Standing inside of a snow globe, you can’t see past the blizzard; looking in from the outside, you can see the hand that shakes the ball. Over the past few years I started looking at the people in my life through a much more critical lens. I started seeing people for who they really are. I was beginning to listen to what people were truly saying and weigh those words against their physical actions. I hold people more accountable now. This type of transformation and enlightenment can quickly alienate you from everything and everyone you once knew. Complacent or comfortable is an easy place to be. But when you finally get to that breaking point where you say “no more,” and truly mean it, the world you knew gets much smaller. I started calling people on their ignorance and prejudice as I stood by my oath of “zero tolerance”. I was at a breaking point; a pivotal point of change or be left behind.
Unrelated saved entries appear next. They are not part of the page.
-- ==== Sys2Proof/Tests/WitnessMemory.lean ====
section
/-! SUPPORT. For each statement about memory, atomics, handles, engines, tags, rings and barriers: concrete packages and operands that meet its premises together. -/
namespace Sys2Proof.Tests
open Sys2Proof Sys2Proof.Machine
-- one proof after another: each waits for the kernel
set_option Elab.async false

/-- A group of the witness of RandomStream. -/
def g21 : Group := uni 40 63 (uni 41 64 (gp 2))
/-- The last draw, and shift amounts on both sides of 64. -/
theorem witness_RandomStream :
    2 ^ 64 - 1 < 2 ^ 64 ∧
    Turn (at_ g21) r0 g21 ∧
    g21.rank 0 = 2 ∧
    g21.reads 40 63 ∧
    g21.reads 41 64 ∧
    g21.ons ≠ [] :=
  ⟨by decide +kernel,
    turn_of (by decide +kernel),
    by decide +kernel,
    reads_of (by decide +kernel),
    reads_of (by decide +kernel),
    by decide +kernel⟩

/-- A group of the witness of IdentifiersAndSystemRegisters. -/
def p22 : Group := { gp 2 with priv := true }
/-- System registers that are private and not, writable and not, in both modes. -/
theorem witness_IdentifiersAndSystemRegisters :
    Turn (at_ (gp 2)) r0 (gp 2) ∧
    ((at_ (gp 2)).teamOf r0).lin * 1024 + r0.slot * 16 + 15 < 2 ^ 64 ∧
    (gp 2).reads 9 9 ∧
    ((gp 2).ons ≠ [] ∧
      (gp 2).priv = false ∧
      sysPrivate (0x028 : BitVec 12).toNat = true ∧
      sysPrivate (0x029 : BitVec 12).toNat = false ∧
      sysWritable false (0x010 : BitVec 12).toNat = true ∧
      sysWritable false (0x011 : BitVec 12).toNat = false ∧
      sysPrivate (0x011 : BitVec 12).toNat = false) ∧
    Turn (at_ p22) r0 p22 ∧
    p22.priv = true ∧
    p22.reads 9 9 ∧
    (p22.ons ≠ [] ∧
      sysWritable p22.priv (0x011 : BitVec 12).toNat = true ∧
      sysWritable p22.priv (0x023 : BitVec 12).toNat = true ∧
      1 ≤ (gp 2).rank 0) :=
  ⟨turn_of (by decide +kernel),
    by decide +kernel,
    reads_of (by decide +kernel),
    by decide +kernel,
    turn_of (by decide +kernel),
    by decide +kernel,
    reads_of (by decide +kernel),
    by decide +kernel⟩

/-- A group of the witness of WaitingForAGrid. -/
def g23 : Group := uni 40 1 (uni 41 0 (gp 2))
/-- A package of the witness of WaitingForAGrid. -/
def w23 : State := at_ { g23 with awaited := 1 }
/-- A token of a grid that runs, one that was lost, one that has retired, one of no grid, and a result outstanding. -/
theorem witness_WaitingForAGrid :
    Turn w23 r0 { g23 with awaited := 1 } ∧
    ({ g23 with awaited := 1 }.ons ≠ [] ∧
      0 < { g23 with awaited := 1 }.awaited) ∧
    Turn (at_ g23) r0 g23 ∧
    (g23.ons ≠ [] ∧
      g23.awaited = 0) ∧
    g23.settle.reads2 40 1 ∧
    ((1 : DWord).toNat / 2 ^ 32 = ((at_ g23).teamOf r0).ctx ∧
      ((((at_ g23)).grid? 0 1).map fun x => (x.lost, x.retired)) = some (false, false) ∧
      ((({ at_ g23 with grids := (at_ g23).grids.map fun (x : Grid) => { x with lost := true, retired := false } } :
        State).grid? 0 1).map fun x => (x.lost, x.retired)) = some (true, false) ∧
      ((({ at_ g23 with grids := (at_ g23).grids.map fun (x : Grid) => { x with lost := false, retired := true } } :
        State).grid? 0 1).map fun x => (x.lost, x.retired)) = some (false, true)) ∧
    Turn (at_ (gp 2)) r0 (gp 2) ∧
    (gp 2).settle.reads2 9 (10 * 2 ^ 32 + 9) ∧
    (10 * 2 ^ 32 + 9 : DWord).toNat / 2 ^ 32 ≠ ((at_ (gp 2)).teamOf r0).ctx :=
  ⟨turn_of (by decide +kernel),
    by decide +kernel,
    turn_of (by decide +kernel),
    by decide +kernel,
    reads2_of (by decide +kernel),
    by decide +kernel,
    turn_of (by decide +kernel),
    reads2_of (by decide +kernel),
    by decide +kernel⟩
“Equal rights, human rights, social consciousness,” has become my mantra.
I can tell you one thing, people do not like to be told that they are wrong. No one wants to accept responsibility for their actions. Holding a mirror up to someone and making them face reality is the quickest way to start a fight. It’s not an easy task but it’s something I needed to do. I need to be able to look myself in that very same mirror and like what I see. “Equal rights, human rights, social consciousness,” has become my mantra. Over the years this mindset has gravitated me towards more positive and like-minded people. These people have formed my new family and they keep me humble and honest while challenging me to be an even better person.
In short, I guess this is a letter to anyone who wonders why I am no longer in their life or why I have made the decisions that I have made. This is also a letter of hope to anyone struggling with what’s right versus what’s easy.